Full arguments can be found in the documentation of EvolvableMLP, EvolvableCNN, and
EvolvableMultiInput.
For discrete / vector observations:
NET_CONFIG = {
"encoder_config": {'hidden_size': [32, 32]}, # Network head hidden size
"head_config": {'hidden_size': [32]} # Network head hidden size
}
For image observations:
NET_CONFIG = {
"encoder_config": {
'channel_size': [32, 32], # CNN channel size
'kernel_size': [8, 4], # CNN kernel size
'stride_size': [4, 2], # CNN stride size
},
"head_config": {'hidden_size': [32]} # Network head hidden size
}
For dictionary / tuple observations containing any combination of image, discrete, and vector observations:
CNN_CONFIG = {
"channel_size": [32, 32], # CNN channel size
"kernel_size": [8, 4], # CNN kernel size
"stride_size": [4, 2], # CNN stride size
}
NET_CONFIG = {
"encoder_config": {
"latent_dim": 32,
# Config for nested EvolvableCNN objects
"cnn_config": CNN_CONFIG,
# Config for nested EvolvableMLP objects
"mlp_config": {
"hidden_size": [32, 32]
},
"vector_space_mlp": True # Process vector observations with an MLP
},
"head_config": {'hidden_size': [32]} # Network head hidden size
}
# Create IPPO agent
agent = IPPO(
observation_spaces=observation_spaces,
action_spaces=action_spaces,
agent_ids=agent_ids,
net_config=NET_CONFIG,
device=device,
)
Evolutionary Hyperparameter Optimization¶
AgileRL allows for efficient hyperparameter optimization during training to provide state-of-the-art results in a fraction of the time. For more information on how this is done, please refer to the Evolutionary Hyperparameter Optimization documentation.

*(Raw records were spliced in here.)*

-- ==== Sys2Proof/Laws/KeepsCompose.lean ====
section
/-! SUPPORT. What Machine/Compose.lean does keeps what is watched. -/

namespace Sys2Proof.Machine

theorem State.reshow_keeps {w : Watch} {s : State} {a1 a2 a3 a4} (h : Holds w s) : Holds w (State.reshow s a1 a2 a3 a4) := by
  unfold State.reshow
  try dsimp only
  repeat' first
    | with_reducible assumption
    | fail_if_no_progress with_reducible refine Holds.mk_of ?_ rfl rfl rfl rfl rfl rfl

theorem State.showNow_keeps {w : Watch} {s : State} {a1 a2} (h : Holds w s) : Holds w (State.showNow s a1 a2) := by
  unfold State.showNow
  try dsimp only
  repeat' first
    | with_reducible assumption
    | fail_if_no_progress with_reducible refine Holds.mk_of ?_ rfl rfl rfl rfl rfl rfl

theorem State.hideLayer_keeps {w : Watch} {s : State} {a1} (h : Holds w s) : Holds w (State.hideLayer s a1) := by
  unfold State.hideLayer
  try dsimp only
  repeat' first
    | with_reducible assumption
    | with_reducible apply State.reshow_keeps
    | with_reducible apply State.showNow_keeps
    | fail_if_no_progress with_reducible refine Holds.mk_of ?_ rfl rfl rfl rfl rfl rfl
    | split

theorem State.layerUnderrun_keeps {w : Watch} {s : State} {a1 a2 a3 a4} (h : Holds w s) : Holds w (State.layerUnderrun s a1 a2 a3 a4) := by
  unfold State.layerUnderrun
  try dsimp only
  repeat' first
    | with_reducible assumption
    | with_reducible apply State.count_keeps
    | with_reducible apply State.countLate_keeps
    | with_reducible apply State.hideLayer_keeps
    | with_reducible apply State.markLate_keeps
    | with_reducible apply State.postOwner_keeps
    | fail_if_no_progress with_reducible refine Holds.mk_of ?_ rfl rfl rfl rfl rfl rfl
    | split

theorem State.layerPoison_keeps {w : Watch} {s : State} {a1 a2 a3 a4} (h : Holds w s) : Holds w (State.layerPoison s a1 a2 a3 a4) := by
  unfold State.layerPoison
  try dsimp only
  repeat' first
    | with_reducible assumption
    | with_reducible apply State.countLate_keeps
    | with_reducible apply State.fault1_keeps
    | with_reducible apply State.markLate_keeps
    | with_reducible apply State.postUe_keeps
    | with_reducible apply State.reshow_keeps
    | with_reducible apply State.setLayer_keeps
    | fail_if_no_progress with_reducible refine Holds.mk_of ?_ rfl rfl rfl rfl rfl rfl
    | split

theorem State.noteBlock_keeps {w : Watch} {s : State} {a1 a2} (h : Holds w s) : Holds w (State.noteBlock s a1 a2) := by
  unfold State.noteBlock
  try dsimp only
  repeat' first
    | with_reducible assumption
    | with_reducible apply State.count_keeps
    | with_reducible apply State.post_keeps
    | with_reducible apply State.setLayer_keeps
    | fail_if_no_progress with_reducible refine Holds.mk_of ?_ rfl rfl rfl rfl rfl rfl
    | split

theorem State.fetchLine_keeps {w : Watch} {s : State} {a1 a2 a3 a4 a5 a6 a7 a8 a9} (h : Holds w s) : Holds w (State.fetchLine s a1 a2 a3 a4 a5 a6 a7 a8 a9) := by
  unfold State.fetchLine
  try dsimp only
  repeat' first
    | with_reducible assumption
    | with_reducible apply State.count_keeps
    | with_reducible apply State.layerPoison_keeps
    | with_reducible apply State.noteBlock_keeps
    | with_reducible apply State.noteRead_keeps
    | fail_if_no_progress with_reducible refine Holds.mk_of ?_ rfl rfl rfl rfl rfl rfl
    | with_reducible refine foldl_keeps ?_ ?_
    | split
    | (intro)

theorem State.reportFill_keeps {w : Watch} {s : State} {a1 a2 a3} (h : Holds w s) : Holds w (State.reportFill s a1 a2 a3) := by
  unfold State.reportFill
  try dsimp only
  repeat' first
    | with_reducible assumption
    | with_reducible apply State.count_keeps
    | with_reducible apply State.occur_keeps
    | with_reducible apply State.postOwner_keeps
    | with_reducible apply State.setLayer_keeps
    | fail_if_no_progress with_reducible refine Holds.mk_of ?_ rfl rfl rfl rfl rfl rfl
    | split

theorem State.startBand_keeps {w : Watch} {s : State} {a1 a2 a3 a4 a5 a6} (h : Holds w s) : Holds w (State.startBand s a1 a2 a3 a4 a5 a6) := by
  unfold State.startBand
  try dsimp only
  repeat' first
    | with_reducible assumption
    | with_reducible apply State.count_keeps
    | with_reducible apply State.postOwner_keeps
    | with_reducible apply State.setF_keeps
    | with_reducible apply State.setLayer_keeps
    | fail_if_no_progress with_reducible refine Holds.mk_of ?_ rfl rfl rfl rfl rfl rfl
    | split

theorem State.putLine_keeps {w : Watch} {s : State} {a1 a2 a3 a4 a5 a6} (h : Holds w s) : Holds w (State.putLine s a1 a2 a3 a4 a5 a6) := by
  unfold State.putLine
  try dsimp only
  repeat' first
    | with_reducible assumption
    | with_reducible apply State.feedChecker_keeps
    | with_reducible apply State.feedWindows_keeps
    | with_reducible apply State.setOutp_keeps
    | with_reducible apply State.setPipe_keeps
    | fail_if_no_progress with_reducible refine Holds.mk_of ?_ rfl rfl rfl rfl rfl rfl
    | split

theorem State.composeLine_keeps {w : Watch} {s : State} {a1 a2} (h : Holds w s) : Holds w (State.composeLine s a1 a2) := by
  unfold State.composeLine
  try dsimp only
  repeat' first
    | with_reducible assumption
    | with_reducible apply State.fetchLine_keeps
    | with_reducible apply State.layerUnderrun_keeps
    | with_reducible apply State.occur_keeps
    | with_reducible apply State.putLine_keeps
    | with_reducible apply State.startBand_keeps
    | fail_if_no_progress with_reducible refine Holds.mk_of ?_ rfl rfl rfl rfl rfl rfl
    | with_reducible refine foldl_keeps ?_ ?_
    | split
    | (intro)

theorem State.takeScene_keeps {w : Watch} {s : State} {a1} (h : Holds w s) : Holds w (State.takeScene s a1) := by
  unfold State.takeScene
  try dsimp only
  repeat' first
    | with_reducible assumption
    | with_reducible apply State.setPipe_keeps
    | fail_if_no_progress with_reducible refine Holds.mk_of ?_ rfl rfl rfl rfl rfl rfl
    | split

theorem execBndComposeLine_keeps {w : Watch} {s : State} {a1 a2} (h : Holds w s) : NextHolds w (execBndComposeLine a1 a2 s) := by
  unfold execBndComposeLine
  try dsimp only
  repeat' first
    | with_reducible assumption
    | with_reducible apply nextHolds_next
    | with_reducible exact nextHolds_fault
    | with_reducible exact nextHolds_refused
    | with_reducible apply State.composeLine_keeps
    | with_reducible apply State.reportFill_keeps
    | with_reducible apply State.takeScene_keeps
    | fail_if_no_progress with_reducible refine Holds.mk_of ?_ rfl rfl rfl rfl rfl rfl
    | with_reducible refine foldl_keeps ?_ ?_
    | split
    | (intro)

end Sys2Proof.Machine
end

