theorem State.onlyKept_keeps {w : Watch} {s : State} (h : Holds w s) (hl : w.Loses) : Holds w (State.onlyKept s) := by
  exact ⟨⟨tabWf_filter _ h.inv.1, rfl⟩, h.queue, h.time, hl.safe, hl.bind⟩

theorem State.loseMain_keeps {w : Watch} {s : State} (h : Holds w s) (hl : w.Loses) : Holds w (State.loseMain s) := by
  unfold State.loseMain
  try dsimp only
  repeat' first
    | with_reducible assumption
    | with_reducible apply State.noteTemps_keeps
    | with_reducible apply State.onlyKept_keeps
    | with_reducible apply State.setF_keeps
    | with_reducible apply State.setReg_keeps
    | fail_if_no_progress with_reducible refine Holds.mk_of ?_ rfl rfl rfl rfl rfl rfl
    | with_reducible refine foldl_keeps ?_ ?_
    | split
    | (intro)

theorem State.atState_keeps {w : Watch} {s : State} {a1} (h : Holds w s) : Holds w (State.atState s a1) := by
  unfold State.atState
  try dsimp only
  repeat' first
    | with_reducible assumption
    | with_reducible apply State.setF_keeps

theorem State.baseFails_keeps {w : Watch} {s : State} (h : Holds w s) (hl : w.Loses) : Holds w (State.baseFails s) := by
  unfold State.baseFails
  try dsimp only
  repeat' first
    | with_reducible assumption
    | with_reducible apply State.atState_keeps
    | with_reducible apply State.loseMain_keeps
    | with_reducible apply State.setF_keeps

theorem State.failVotes_keeps {w : Watch} {s : State} {a1} (h : Holds w s) : Holds w (State.failVotes s a1) := by
  unfold State.failVotes
  try dsimp only
  repeat' first
    | with_reducible assumption
    | with_reducible apply State.complete_keeps
    | with_reducible apply State.setReg_keeps
    | fail_if_no_progress with_reducible refine Holds.mk_of ?_ rfl rfl rfl rfl rfl rfl
    | with_reducible refine foldl_keeps ?_ ?_
    | split
    | (intro)

theorem State.failChannels_keeps {w : Watch} {s : State} {a1} (h : Holds w s) : Holds w (State.failChannels s a1) := by
  unfold State.failChannels
  try dsimp only
  repeat' first
    | with_reducible assumption
    | with_reducible apply State.postMgr_keeps
    | with_reducible apply State.powerEvent_keeps
    | with_reducible apply State.setF_keeps
    | fail_if_no_progress with_reducible refine Holds.mk_of ?_ rfl rfl rfl rfl rfl rfl
    | with_reducible refine foldl_keeps ?_ ?_
    | split
    | (intro)
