-- ==== Sys2Proof/Tests/Slice0.lean ====
section
/-! SUPPORT. Small tests: the well-formedness check refuses what it must, and every statement with hypotheses has a state and operands that meet them. -/

namespace Sys2Proof.Tests

open Sys2Proof Sys2Proof.Machine

/-- A packet of a function on its ring 1 with WANT_REPLY, its fields given by offset, size and value. -/
def pkt (fn plen : Nat) (fields : List (Nat × Nat × Nat)) : Pkt :=
  { fn := fn, ring := 1, flags := 2, plen := plen, seq := 7, timeout := 0, rsv := 0
    params := (List.range 48).map (fun k =>
      match fields.find? (fun f => decide (f.1 ≤ k + 16) && decide (k + 16 < f.1 + f.2.1)) with
      | some f => BitVec.ofNat 8 (f.2.2 / 256 ^ (k + 16 - f.1))
      | none => 0) }


end Sys2Proof.Tests
end

section
/-! SUPPORT and the proof of O8: which packets the header checks let through (R60), and SYS_NOP (R68). -/

namespace Sys2Proof.Machine

/-- No check fails exactly when each one holds. -/
theorem firstFail_eq_none_iff {l : List Chk} : firstFail l = none ↔ ∀ c ∈ l, c.ok = true := by
  induction l with
  | nil => simp [firstFail]
  | cons c r ih => by_cases hc : c.ok = true <;> simp [firstFail, hc, ih]

/-- Checks that all hold leave the decision to those after them. -/
theorem firstFail_append {l r : List Chk} (hl : firstFail l = none) : firstFail (l ++ r) = firstFail r := by
  induction l with
  | nil => rfl
  | cons c l ih =>
    have hall := firstFail_eq_none_iff.mp hl
    have hc : c.ok = true := hall c (by simp)
    have hrest : firstFail l = none := firstFail_eq_none_iff.mpr fun d hd => hall d (by simp [hd])
    simp [firstFail, hc, ih hrest]

/-- Only a packet of the right length passes steps 1 to 6. -/
theorem lengthOk_of_headerChecks {c : Cmd} {pk : Pkt} {s : State} (h : firstFail (headerChecks c pk s) = none) :
    lengthOk c pk = true :=
  firstFail_eq_none_iff.mp h ⟨lengthOk c pk, .badLength, 0⟩ (by simp [headerChecks])

/-- A wrong length decides the status when the checks before it hold (step 4). -/
theorem headerChecks_badLength {c : Cmd} {pk : Pkt} {s : State} (hb : firstFail (boundChecks c pk s) = none)
    (ho : offered c s pk.fn = true) (hf : pk.flags.toNat < 8) (hr : pk.rsv = 0) (hl : lengthOk c pk = false) :
    firstFail (headerChecks c pk s) = some (.badLength, 0) := by
  rw [headerChecks, List.append_assoc, firstFail_append hb]
  simp [firstFail, ho, hf, hr, hl]

/-- A command without parameters takes neither a parameter block nor inline parameters. -/
theorem plen_zero_of_lengthOk {c : Cmd} {pk : Pkt} (hp : c.plen = 0) (hb : c.block = none) (h : lengthOk c pk = true) :
    pk.plen = 0 := by
  cases hu : usesBlock pk with
  | true => simp [lengthOk, hu, hb, hp] at h
  | false =>
    obtain ⟨hplen, -⟩ : pk.plen = 0 ∧ allZero (slice pk.params (8 * pk.plen) (48 - 8 * pk.plen)) = true := by
      simpa [lengthOk, hu, hb, hp] using h
    exact hplen

/-- An admitted packet passes steps 1 to 6. -/
theorem State.admitted_headerChecks {s : State} {c : Cmd} {pk : Pkt} {h : Hooks} (ha : s.admitted c pk h = true) :
    firstFail (headerChecks c pk s) = none := by
  simp only [State.admitted, Bool.and_eq_true, Option.isNone_iff_eq_none] at ha
  obtain ⟨⟨⟨⟨⟨-, hhead⟩, -⟩, -⟩, -⟩, -⟩ := ha
  exact hhead

/-- A packet that fails one of steps 1 to 6 is not admitted. -/
theorem State.admitted_false_of_headerFail {s : State} {c : Cmd} {pk : Pkt} {h : Hooks} {e : Status × Nat}
    (he : firstFail (headerChecks c pk s) = some e) : s.admitted c pk h = false :=
  Bool.eq_false_iff.mpr fun ha => by simp [State.admitted_headerChecks ha] at he

/-- A new packet that fails one of steps 1 to 6 completes with that check's status and has no other effect (R60). -/
theorem runPkt_headerFail {c : Cmd} {pk : Pkt} {s : State} {h : Hooks} {eff : List Byte → State → State} {e : Status × Nat}
    (hn : s.flightOf pk = none) (hk : s.clerkRuns = true) (he : firstFail (headerChecks c pk s) = some e) :
    runPkt c pk s h eff = ((s.readBlock pk (some e)).letIn c.op pk [] [] []).complete pk e.1 e.2 := by
  simp [runPkt, hn, hk, he]

/-- What SYS_NOP does is what the shared validation does with its packet (R68). -/
theorem exec_sysNop (pk : Pkt) (s : State) : exec (.sysNop pk) s = .next (runPkt cmdSysNop pk s {} (effSysNop pk)) := rfl

/-- A SYS_NOP of the right length has PLEN 0 (R68). -/
theorem plen_zero_of_lengthOk_sysNop {pk : Pkt} (h : lengthOk cmdSysNop pk = true) : pk.plen = 0 :=
  plen_zero_of_lengthOk rfl rfl h

/-- Settles O8: a SYS_NOP that is let through passes the length check and runs its effect; one with another PLEN fails that check. -/
theorem nopProvesRing : Obligations.NopProvesRing := by
  unfold Obligations.NopProvesRing
  constructor
  · intro pk s t p ha
    have hlen : lengthOk cmdSysNop pk = true := lengthOk_of_headerChecks (State.admitted_headerChecks ha.1)
    refine ⟨plen_zero_of_lengthOk_sysNop hlen, ?_⟩
    rw [exec_sysNop, ha.run, effSysNop]
  · intro pk s hplen hnew hclerk hbound hoffered hflags hrsv
    have hlen : lengthOk cmdSysNop pk = false := Bool.eq_false_iff.mpr fun h => hplen (plen_zero_of_lengthOk_sysNop h)
    have hfail : firstFail (headerChecks cmdSysNop pk s) = some (.badLength, 0) :=
      headerChecks_badLength hbound hoffered hflags hrsv hlen
    refine ⟨State.admitted_false_of_headerFail hfail, ?_⟩
    rw [exec_sysNop, runPkt_headerFail hnew hclerk hfail]
    rfl

end Sys2Proof.Machine

namespace Sys2Proof.Tests

open Sys2Proof Sys2Proof.Machine

/-- The manager's SYS_NOP with PLEN 0 is let through at reset: the first part of O8 applies. -/
theorem test_sysNop_admitted : exec (.sysNop (pkt 0 0 [])) State.reset =
    .next ((State.reset.taken cmdSysNop (pkt 0 0 []) {}).complete (pkt 0 0 []) .ok) :=
  (nopProvesRing.1 (pkt 0 0 []) State.reset _ _ ⟨by decide, rfl, rfl⟩).2

/-- One with PLEN 1 meets every premise of the second part at reset. -/
theorem test_sysNop_badLength : State.reset.admitted cmdSysNop (pkt 0 1 []) {} = false :=
  (nopProvesRing.2 (pkt 0 1 []) State.reset (by decide) rfl (by decide) (by decide) (by decide) (by decide) rfl).1

end Sys2Proof.Tests
end

section
/-! SUPPORT and the proof of O29: what a register write leaves of the others, and the writes of a check-value unit's EXPECT and data
registers (R325, R327). -/

namespace Sys2Proof.Machine

/-- Setting a field leaves every other register as it was. -/
theorem State.reg_setF_ne (s : State) {a b v : Nat} {f : Fld} (h : b ≠ a) : (s.setF a f v).reg b = s.reg b :=
  s.reg_setReg_ne _ h

/-- Writing a register leaves the fields of every other as they were. -/
theorem State.getF_setReg_ne (s : State) {a b v : Nat} {f : Fld} (h : b ≠ a) : (s.setReg a v).getF b f = s.getF b f := by
  simp only [State.getF, s.reg_setReg_ne v h]

/-- A truth value as a number is one bit. -/
theorem b2n_lt_two (b : Bool) : b2n b < 2 := by cases b <;> decide

/-- The state after a unit compared `v` with RESULT (R327). -/
def State.cvuCompare (s : State) (n v : Nat) : State :=
  ((s.setReg (CVU_EXPECT n) v).setF (CVU_STATUS n) CVU_STATUS_MATCH (b2n (decide (v = s.reg (CVU_RESULT n))))).setF
    (CVU_STATUS n) CVU_STATUS_MISMATCH (b2n (!decide (v = s.reg (CVU_RESULT n))))

/-- A write of EXPECT that the unit takes is one comparison (R327). -/
theorem State.CvuWrites.exec_cvuExpectWrite {s : State} {w n v : Nat} (h : s.CvuWrites w n) :
    exec (.cvuExpectWrite w n v) s = .next (s.cvuCompare n v) :=
  congrArg Host.Outcome.next h.cvuWrite

/-- MATCH after a comparison says whether the value equals RESULT; setting MISMATCH does not touch it. -/
theorem State.cvuCompare_match (s : State) (n v : Nat) :
    (s.cvuCompare n v).getF (CVU_STATUS n) CVU_STATUS_MATCH = b2n (decide (v = s.reg (CVU_RESULT n))) := by
  rw [State.cvuCompare, State.getF_setF_field _ (by decide) (by decide) (by decide), State.getF_setF _ (by decide) (by decide)]
  exact Nat.mod_eq_of_lt (b2n_lt_two _)

/-- MISMATCH after a comparison says the opposite of MATCH. -/
theorem State.cvuCompare_mismatch (s : State) (n v : Nat) :
    (s.cvuCompare n v).getF (CVU_STATUS n) CVU_STATUS_MISMATCH = b2n (!decide (v = s.reg (CVU_RESULT n))) := by
  rw [State.cvuCompare, State.getF_setF _ (by decide) (by decide)]
  exact Nat.mod_eq_of_lt (b2n_lt_two _)

/-- A comparison writes EXPECT and STATUS alone. -/
theorem State.cvuCompare_reg_ne (s : State) {n v a : Nat} (he : a ≠ CVU_EXPECT n) (hs : a ≠ CVU_STATUS n) :
    (s.cvuCompare n v).reg a = s.reg a := by
  rw [State.cvuCompare, State.reg_setF_ne _ hs, State.reg_setF_ne _ hs, State.reg_setReg_ne _ _ he]

/-- EXPECT holds the value compared. -/
theorem State.cvuCompare_expect (s : State) {n v : Nat} (hv : v < 2 ^ 32) : (s.cvuCompare n v).reg (CVU_EXPECT n) = v := by
  have hs : CVU_EXPECT n ≠ CVU_STATUS n := by simp [CVU_EXPECT, CVU_STATUS]
  rw [State.cvuCompare, State.reg_setF_ne _ hs, State.reg_setF_ne _ hs, State.reg_setReg, Nat.mod_eq_of_lt hv]

/-- A comparison leaves RESULT as it was. -/
theorem State.cvuCompare_result (s : State) (n v : Nat) : (s.cvuCompare n v).reg (CVU_RESULT n) = s.reg (CVU_RESULT n) :=
  s.cvuCompare_reg_ne (by simp [CVU_RESULT, CVU_EXPECT]) (by simp [CVU_RESULT, CVU_STATUS])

Saving and Loading Agents¶
To save an agent, use the save_checkpoint method:
from agilerl.algorithms import IPPO
# Create IPPO agent
agent = IPPO(
observation_spaces=observation_spaces,
action_spaces=action_spaces,
agent_ids=agent_ids,
net_config=NET_CONFIG,
device=device,
)
checkpoint_path = "path/to/checkpoint"
agent.save_checkpoint(checkpoint_path)
To load a saved agent, use the load method:
from agilerl.algorithms import IPPO
checkpoint_path = "path/to/checkpoint"
agent = IPPO.load(checkpoint_path)
Parameters¶
- class agilerl.algorithms.ippo.IPPO(*args: Any, **kwargs: Any)¶
Independent Proximal Policy Optimization (IPPO) algorithm.
Paper: https://arxiv.org/pdf/2011.09533
- Parameters:
observation_spaces (list[spaces.Space] | spaces.Dict) – Observation space for each agent
action_spaces (list[spaces.Space] | spaces.Dict) – Action space for each agent
agent_ids (list[str] | None, optional) – Agent ID for each agent
index (int, optional) – Index to keep track of object instance during tournament selection and mutation, defaults to 0
hp_config (HyperparameterConfig, optional) – RL hyperparameter mutation configuration, defaults to None, whereby algorithm mutations are disabled.
net_config (dict, optional) – Network configuration, defaults to None
batch_size (int, optional) – Size of batched sample from replay buffer for learning, defaults to 64
lr (float, optional) – Learning rate for optimizer, defaults to 1e-4
learn_step (int, optional) – Learning frequency, defaults to 2048
gamma (float, optional) – Discount factor, defaults to 0.99
gae_lambda (float, optional) – Lambda for general advantage estimation, defaults to 0.95
mut (str, optional) – Most recent mutation to agent, defaults to None
action_std_init (float, optional) – Initial action standard deviation, defaults to 0.0
clip_coef (float, optional) – Surrogate clipping coefficient, defaults to 0.2
ent_coef (float, optional) – Entropy coefficient, defaults to 0.01
vf_coef (float, optional) – Value function coefficient, defaults to 0.5
max_grad_norm (float, optional) – Maximum norm for gradient clipping, defaults to 0.5
target_kl (float, optional) – Target KL divergence threshold, defaults to None
normalize_images (bool, optional) – Flag to normalize images, defaults to True
update_epochs (int, optional) – Number of policy update epochs, defaults to 4
actor_networks (agilerl.modules.ModuleDict, optional) – List of custom actor networks, defaults to None
critic_networks (agilerl.modules.ModuleDict, optional) – List of custom critic networks, defaults to None
action_batch_size (int, optional) – Size of batches to use when getting an action for stepping in the environment. Defaults to None, whereby the entire observation is used at once.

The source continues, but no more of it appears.